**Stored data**

• • • • • • •

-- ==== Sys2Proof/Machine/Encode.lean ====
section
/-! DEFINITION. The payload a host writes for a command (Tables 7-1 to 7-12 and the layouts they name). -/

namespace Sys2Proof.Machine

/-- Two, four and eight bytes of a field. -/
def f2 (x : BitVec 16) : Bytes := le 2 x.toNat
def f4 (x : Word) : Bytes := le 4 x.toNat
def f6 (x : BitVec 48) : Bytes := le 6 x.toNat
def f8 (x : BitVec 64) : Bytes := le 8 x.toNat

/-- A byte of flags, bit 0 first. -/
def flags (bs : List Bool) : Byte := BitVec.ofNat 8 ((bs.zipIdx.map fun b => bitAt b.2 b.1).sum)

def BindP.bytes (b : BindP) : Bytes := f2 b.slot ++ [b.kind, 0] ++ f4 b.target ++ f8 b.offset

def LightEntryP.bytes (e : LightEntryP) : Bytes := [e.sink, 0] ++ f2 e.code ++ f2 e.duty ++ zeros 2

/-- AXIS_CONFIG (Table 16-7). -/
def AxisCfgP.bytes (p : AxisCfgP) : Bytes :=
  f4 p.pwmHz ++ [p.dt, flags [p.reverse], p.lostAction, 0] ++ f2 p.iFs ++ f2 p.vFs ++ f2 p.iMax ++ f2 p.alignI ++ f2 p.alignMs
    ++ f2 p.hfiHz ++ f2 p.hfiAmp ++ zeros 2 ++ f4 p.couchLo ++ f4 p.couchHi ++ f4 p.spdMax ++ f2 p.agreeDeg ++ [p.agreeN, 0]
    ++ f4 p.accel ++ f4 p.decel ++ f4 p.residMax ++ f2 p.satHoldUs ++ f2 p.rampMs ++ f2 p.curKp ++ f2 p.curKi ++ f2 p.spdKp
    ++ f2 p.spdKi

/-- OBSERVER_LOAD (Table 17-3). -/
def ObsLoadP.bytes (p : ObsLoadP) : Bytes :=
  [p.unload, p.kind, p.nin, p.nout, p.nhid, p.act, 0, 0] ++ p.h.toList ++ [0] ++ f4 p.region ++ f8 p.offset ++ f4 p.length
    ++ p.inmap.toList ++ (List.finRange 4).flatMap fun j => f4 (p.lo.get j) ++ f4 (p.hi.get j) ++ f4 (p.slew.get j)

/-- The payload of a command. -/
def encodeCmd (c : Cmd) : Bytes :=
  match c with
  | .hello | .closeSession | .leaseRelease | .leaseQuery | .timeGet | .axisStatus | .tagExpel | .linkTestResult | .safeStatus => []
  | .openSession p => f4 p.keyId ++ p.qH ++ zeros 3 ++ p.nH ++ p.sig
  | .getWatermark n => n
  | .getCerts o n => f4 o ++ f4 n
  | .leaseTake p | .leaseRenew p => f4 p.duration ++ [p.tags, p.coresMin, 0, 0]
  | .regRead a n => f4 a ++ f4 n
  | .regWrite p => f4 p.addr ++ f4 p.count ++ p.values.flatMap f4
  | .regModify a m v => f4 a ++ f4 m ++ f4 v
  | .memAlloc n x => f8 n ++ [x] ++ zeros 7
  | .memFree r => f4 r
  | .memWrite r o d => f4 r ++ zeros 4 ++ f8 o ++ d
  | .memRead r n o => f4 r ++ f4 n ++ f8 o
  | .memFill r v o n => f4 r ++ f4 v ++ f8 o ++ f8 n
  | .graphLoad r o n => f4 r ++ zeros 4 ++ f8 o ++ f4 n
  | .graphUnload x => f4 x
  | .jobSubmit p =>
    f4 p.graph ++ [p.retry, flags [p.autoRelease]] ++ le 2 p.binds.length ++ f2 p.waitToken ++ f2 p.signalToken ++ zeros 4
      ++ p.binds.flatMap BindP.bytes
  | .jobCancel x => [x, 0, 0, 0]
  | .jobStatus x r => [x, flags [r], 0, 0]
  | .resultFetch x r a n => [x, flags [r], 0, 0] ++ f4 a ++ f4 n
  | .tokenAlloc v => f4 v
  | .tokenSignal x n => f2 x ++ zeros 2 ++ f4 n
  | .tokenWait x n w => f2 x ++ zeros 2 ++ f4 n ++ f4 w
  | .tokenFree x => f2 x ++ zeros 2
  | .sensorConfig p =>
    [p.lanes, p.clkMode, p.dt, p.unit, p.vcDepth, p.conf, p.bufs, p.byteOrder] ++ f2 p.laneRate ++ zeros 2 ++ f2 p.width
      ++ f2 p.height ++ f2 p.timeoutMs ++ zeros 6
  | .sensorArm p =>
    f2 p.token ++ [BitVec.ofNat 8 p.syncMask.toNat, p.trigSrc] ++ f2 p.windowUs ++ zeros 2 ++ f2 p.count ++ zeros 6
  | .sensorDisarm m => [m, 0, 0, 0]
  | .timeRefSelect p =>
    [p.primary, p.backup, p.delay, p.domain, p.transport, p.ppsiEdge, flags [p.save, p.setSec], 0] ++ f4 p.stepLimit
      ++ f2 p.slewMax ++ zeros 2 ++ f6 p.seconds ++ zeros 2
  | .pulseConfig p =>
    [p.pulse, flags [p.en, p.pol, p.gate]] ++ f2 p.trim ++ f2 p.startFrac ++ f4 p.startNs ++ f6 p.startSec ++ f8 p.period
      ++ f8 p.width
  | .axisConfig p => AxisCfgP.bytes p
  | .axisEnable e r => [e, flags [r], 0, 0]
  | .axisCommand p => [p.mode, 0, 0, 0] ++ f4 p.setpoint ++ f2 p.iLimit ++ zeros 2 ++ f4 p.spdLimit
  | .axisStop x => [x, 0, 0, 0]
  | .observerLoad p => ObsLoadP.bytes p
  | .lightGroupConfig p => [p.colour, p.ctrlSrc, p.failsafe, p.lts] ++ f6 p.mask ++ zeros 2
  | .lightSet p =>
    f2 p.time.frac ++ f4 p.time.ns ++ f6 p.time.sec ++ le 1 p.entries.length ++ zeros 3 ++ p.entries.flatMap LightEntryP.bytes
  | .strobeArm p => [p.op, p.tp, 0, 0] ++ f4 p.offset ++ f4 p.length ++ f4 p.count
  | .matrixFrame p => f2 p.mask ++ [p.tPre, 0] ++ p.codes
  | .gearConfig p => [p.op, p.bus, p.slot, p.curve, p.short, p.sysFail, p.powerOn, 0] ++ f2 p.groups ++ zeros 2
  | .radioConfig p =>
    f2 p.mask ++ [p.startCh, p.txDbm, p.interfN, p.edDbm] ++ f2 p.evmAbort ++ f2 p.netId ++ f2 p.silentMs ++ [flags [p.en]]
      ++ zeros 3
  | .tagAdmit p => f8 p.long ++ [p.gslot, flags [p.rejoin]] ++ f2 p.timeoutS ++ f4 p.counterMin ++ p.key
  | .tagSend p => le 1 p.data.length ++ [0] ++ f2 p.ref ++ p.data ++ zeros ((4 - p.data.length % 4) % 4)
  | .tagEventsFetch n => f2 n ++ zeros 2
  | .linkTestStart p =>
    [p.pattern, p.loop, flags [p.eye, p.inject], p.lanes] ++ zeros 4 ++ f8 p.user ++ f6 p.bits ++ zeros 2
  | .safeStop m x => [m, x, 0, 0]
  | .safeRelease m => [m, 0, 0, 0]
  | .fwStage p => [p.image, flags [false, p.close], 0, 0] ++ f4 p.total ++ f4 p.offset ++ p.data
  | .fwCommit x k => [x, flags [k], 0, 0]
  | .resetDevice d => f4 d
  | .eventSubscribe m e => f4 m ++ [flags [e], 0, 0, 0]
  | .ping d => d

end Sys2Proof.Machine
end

• • • • • • •

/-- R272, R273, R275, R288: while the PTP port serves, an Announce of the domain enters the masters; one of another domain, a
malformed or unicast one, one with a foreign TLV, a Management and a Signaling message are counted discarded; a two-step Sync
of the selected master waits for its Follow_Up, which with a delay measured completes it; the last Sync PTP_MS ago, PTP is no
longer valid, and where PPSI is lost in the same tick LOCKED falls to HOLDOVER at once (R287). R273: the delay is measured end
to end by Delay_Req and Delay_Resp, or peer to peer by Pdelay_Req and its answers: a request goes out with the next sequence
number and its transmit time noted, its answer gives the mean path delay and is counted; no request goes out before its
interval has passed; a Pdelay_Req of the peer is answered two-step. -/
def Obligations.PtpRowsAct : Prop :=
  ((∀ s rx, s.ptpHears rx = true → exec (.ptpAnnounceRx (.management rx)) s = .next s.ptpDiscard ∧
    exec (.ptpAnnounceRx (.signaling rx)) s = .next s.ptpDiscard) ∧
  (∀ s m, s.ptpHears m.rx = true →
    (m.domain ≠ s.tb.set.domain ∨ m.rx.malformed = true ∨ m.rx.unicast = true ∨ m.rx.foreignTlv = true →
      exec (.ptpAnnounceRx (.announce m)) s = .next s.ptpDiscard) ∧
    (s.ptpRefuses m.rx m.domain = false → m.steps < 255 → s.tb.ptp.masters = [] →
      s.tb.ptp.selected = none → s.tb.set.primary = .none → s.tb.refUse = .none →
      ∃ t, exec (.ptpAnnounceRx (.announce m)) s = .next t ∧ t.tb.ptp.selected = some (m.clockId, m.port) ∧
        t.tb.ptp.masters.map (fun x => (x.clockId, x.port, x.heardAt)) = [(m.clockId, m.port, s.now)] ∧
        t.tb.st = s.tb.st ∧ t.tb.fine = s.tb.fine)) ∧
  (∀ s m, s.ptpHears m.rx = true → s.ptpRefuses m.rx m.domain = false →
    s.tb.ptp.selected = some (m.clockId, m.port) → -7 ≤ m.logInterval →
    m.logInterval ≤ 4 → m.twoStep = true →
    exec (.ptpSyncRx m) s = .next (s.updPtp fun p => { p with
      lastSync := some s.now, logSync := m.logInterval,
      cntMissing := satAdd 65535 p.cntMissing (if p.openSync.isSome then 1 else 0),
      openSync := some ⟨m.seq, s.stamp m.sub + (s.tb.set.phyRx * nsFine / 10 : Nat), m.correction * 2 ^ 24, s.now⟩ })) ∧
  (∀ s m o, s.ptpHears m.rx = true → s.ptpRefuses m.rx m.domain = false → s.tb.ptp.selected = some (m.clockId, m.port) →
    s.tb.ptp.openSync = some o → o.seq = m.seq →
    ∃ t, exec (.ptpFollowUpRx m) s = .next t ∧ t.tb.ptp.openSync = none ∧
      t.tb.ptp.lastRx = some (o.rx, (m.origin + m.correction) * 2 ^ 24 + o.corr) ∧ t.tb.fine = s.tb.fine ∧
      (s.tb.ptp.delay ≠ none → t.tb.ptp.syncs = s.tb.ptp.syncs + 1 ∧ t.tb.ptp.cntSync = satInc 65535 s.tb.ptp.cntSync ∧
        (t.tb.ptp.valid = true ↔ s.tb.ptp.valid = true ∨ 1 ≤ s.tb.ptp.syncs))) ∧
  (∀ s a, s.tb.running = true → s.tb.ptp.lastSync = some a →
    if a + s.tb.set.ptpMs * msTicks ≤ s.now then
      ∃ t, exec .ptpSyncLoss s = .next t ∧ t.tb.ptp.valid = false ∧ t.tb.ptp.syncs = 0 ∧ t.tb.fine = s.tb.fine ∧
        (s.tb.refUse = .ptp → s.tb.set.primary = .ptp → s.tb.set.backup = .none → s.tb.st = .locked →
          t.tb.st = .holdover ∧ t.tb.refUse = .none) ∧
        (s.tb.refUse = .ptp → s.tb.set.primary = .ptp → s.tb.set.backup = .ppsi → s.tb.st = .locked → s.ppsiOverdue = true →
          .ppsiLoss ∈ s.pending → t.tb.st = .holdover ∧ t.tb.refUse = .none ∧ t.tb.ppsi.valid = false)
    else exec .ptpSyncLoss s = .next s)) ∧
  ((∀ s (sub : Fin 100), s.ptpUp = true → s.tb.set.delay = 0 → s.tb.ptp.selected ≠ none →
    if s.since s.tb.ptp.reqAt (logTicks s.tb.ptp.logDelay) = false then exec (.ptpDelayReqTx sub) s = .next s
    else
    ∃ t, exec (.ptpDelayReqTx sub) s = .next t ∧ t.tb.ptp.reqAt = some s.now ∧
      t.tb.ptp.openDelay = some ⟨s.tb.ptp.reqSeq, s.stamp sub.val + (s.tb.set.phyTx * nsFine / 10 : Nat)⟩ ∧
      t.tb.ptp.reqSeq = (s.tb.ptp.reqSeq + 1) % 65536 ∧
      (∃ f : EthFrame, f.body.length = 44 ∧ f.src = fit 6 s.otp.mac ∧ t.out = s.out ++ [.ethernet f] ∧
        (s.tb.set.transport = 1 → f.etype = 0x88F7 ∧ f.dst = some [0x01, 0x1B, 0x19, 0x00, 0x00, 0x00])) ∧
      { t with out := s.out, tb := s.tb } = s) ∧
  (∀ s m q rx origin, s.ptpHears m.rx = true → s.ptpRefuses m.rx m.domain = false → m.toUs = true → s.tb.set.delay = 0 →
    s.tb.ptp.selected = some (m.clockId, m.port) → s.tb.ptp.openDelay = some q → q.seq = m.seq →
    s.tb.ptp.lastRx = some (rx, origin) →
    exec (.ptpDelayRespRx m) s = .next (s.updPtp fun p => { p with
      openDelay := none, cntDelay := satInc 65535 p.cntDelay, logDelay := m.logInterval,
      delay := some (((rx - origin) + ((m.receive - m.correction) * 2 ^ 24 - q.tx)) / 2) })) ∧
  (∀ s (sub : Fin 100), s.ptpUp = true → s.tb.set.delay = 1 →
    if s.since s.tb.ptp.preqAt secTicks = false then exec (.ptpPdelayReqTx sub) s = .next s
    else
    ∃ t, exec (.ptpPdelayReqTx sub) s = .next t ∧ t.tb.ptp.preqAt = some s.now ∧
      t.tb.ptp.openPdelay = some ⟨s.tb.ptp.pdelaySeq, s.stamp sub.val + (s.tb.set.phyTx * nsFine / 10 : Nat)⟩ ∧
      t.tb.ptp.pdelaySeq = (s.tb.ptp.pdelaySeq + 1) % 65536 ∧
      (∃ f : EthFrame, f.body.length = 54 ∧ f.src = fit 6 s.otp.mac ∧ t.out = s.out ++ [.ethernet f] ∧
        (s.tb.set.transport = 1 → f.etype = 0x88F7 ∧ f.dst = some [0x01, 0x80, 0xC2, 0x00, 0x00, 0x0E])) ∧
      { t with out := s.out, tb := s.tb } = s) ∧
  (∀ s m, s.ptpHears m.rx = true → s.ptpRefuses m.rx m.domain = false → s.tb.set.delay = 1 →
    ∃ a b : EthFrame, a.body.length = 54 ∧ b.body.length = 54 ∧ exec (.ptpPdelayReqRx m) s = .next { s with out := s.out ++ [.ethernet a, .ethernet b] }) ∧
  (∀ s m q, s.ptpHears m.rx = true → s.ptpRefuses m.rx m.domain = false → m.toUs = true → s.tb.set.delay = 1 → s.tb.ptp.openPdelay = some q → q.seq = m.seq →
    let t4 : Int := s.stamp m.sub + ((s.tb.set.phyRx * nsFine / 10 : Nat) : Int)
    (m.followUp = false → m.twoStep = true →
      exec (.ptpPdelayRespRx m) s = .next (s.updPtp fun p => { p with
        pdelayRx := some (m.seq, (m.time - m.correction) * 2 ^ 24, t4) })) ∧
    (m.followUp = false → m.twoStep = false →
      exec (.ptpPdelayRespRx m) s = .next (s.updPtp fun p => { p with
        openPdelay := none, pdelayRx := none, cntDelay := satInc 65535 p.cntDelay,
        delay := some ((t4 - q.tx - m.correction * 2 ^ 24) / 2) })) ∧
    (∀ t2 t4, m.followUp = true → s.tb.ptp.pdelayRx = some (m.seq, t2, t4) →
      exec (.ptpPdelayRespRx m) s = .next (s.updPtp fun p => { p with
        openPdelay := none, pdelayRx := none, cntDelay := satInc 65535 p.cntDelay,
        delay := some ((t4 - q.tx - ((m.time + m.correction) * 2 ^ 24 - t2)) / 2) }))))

• • • • • • •

**TASK PROMPT**
Using only the entries above, output the line with "def ObsLoadP.bytes (p", the line with "match c with", and all lines between them, exactly as they stand.

**TASK ANSWER**
def ObsLoadP.bytes (p : ObsLoadP) : Bytes :=
  [p.unload, p.kind, p.nin, p.nout, p.nhid, p.act, 0, 0] ++ p.h.toList ++ [0] ++ f4 p.region ++ f8 p.offset ++ f4 p.length
    ++ p.inmap.toList ++ (List.finRange 4).flatMap fun j => f4 (p.lo.get j) ++ f4 (p.hi.get j) ++ f4 (p.slew.get j)

/-- The payload of a command. -/
def encodeCmd (c : Cmd) : Bytes :=
  match c with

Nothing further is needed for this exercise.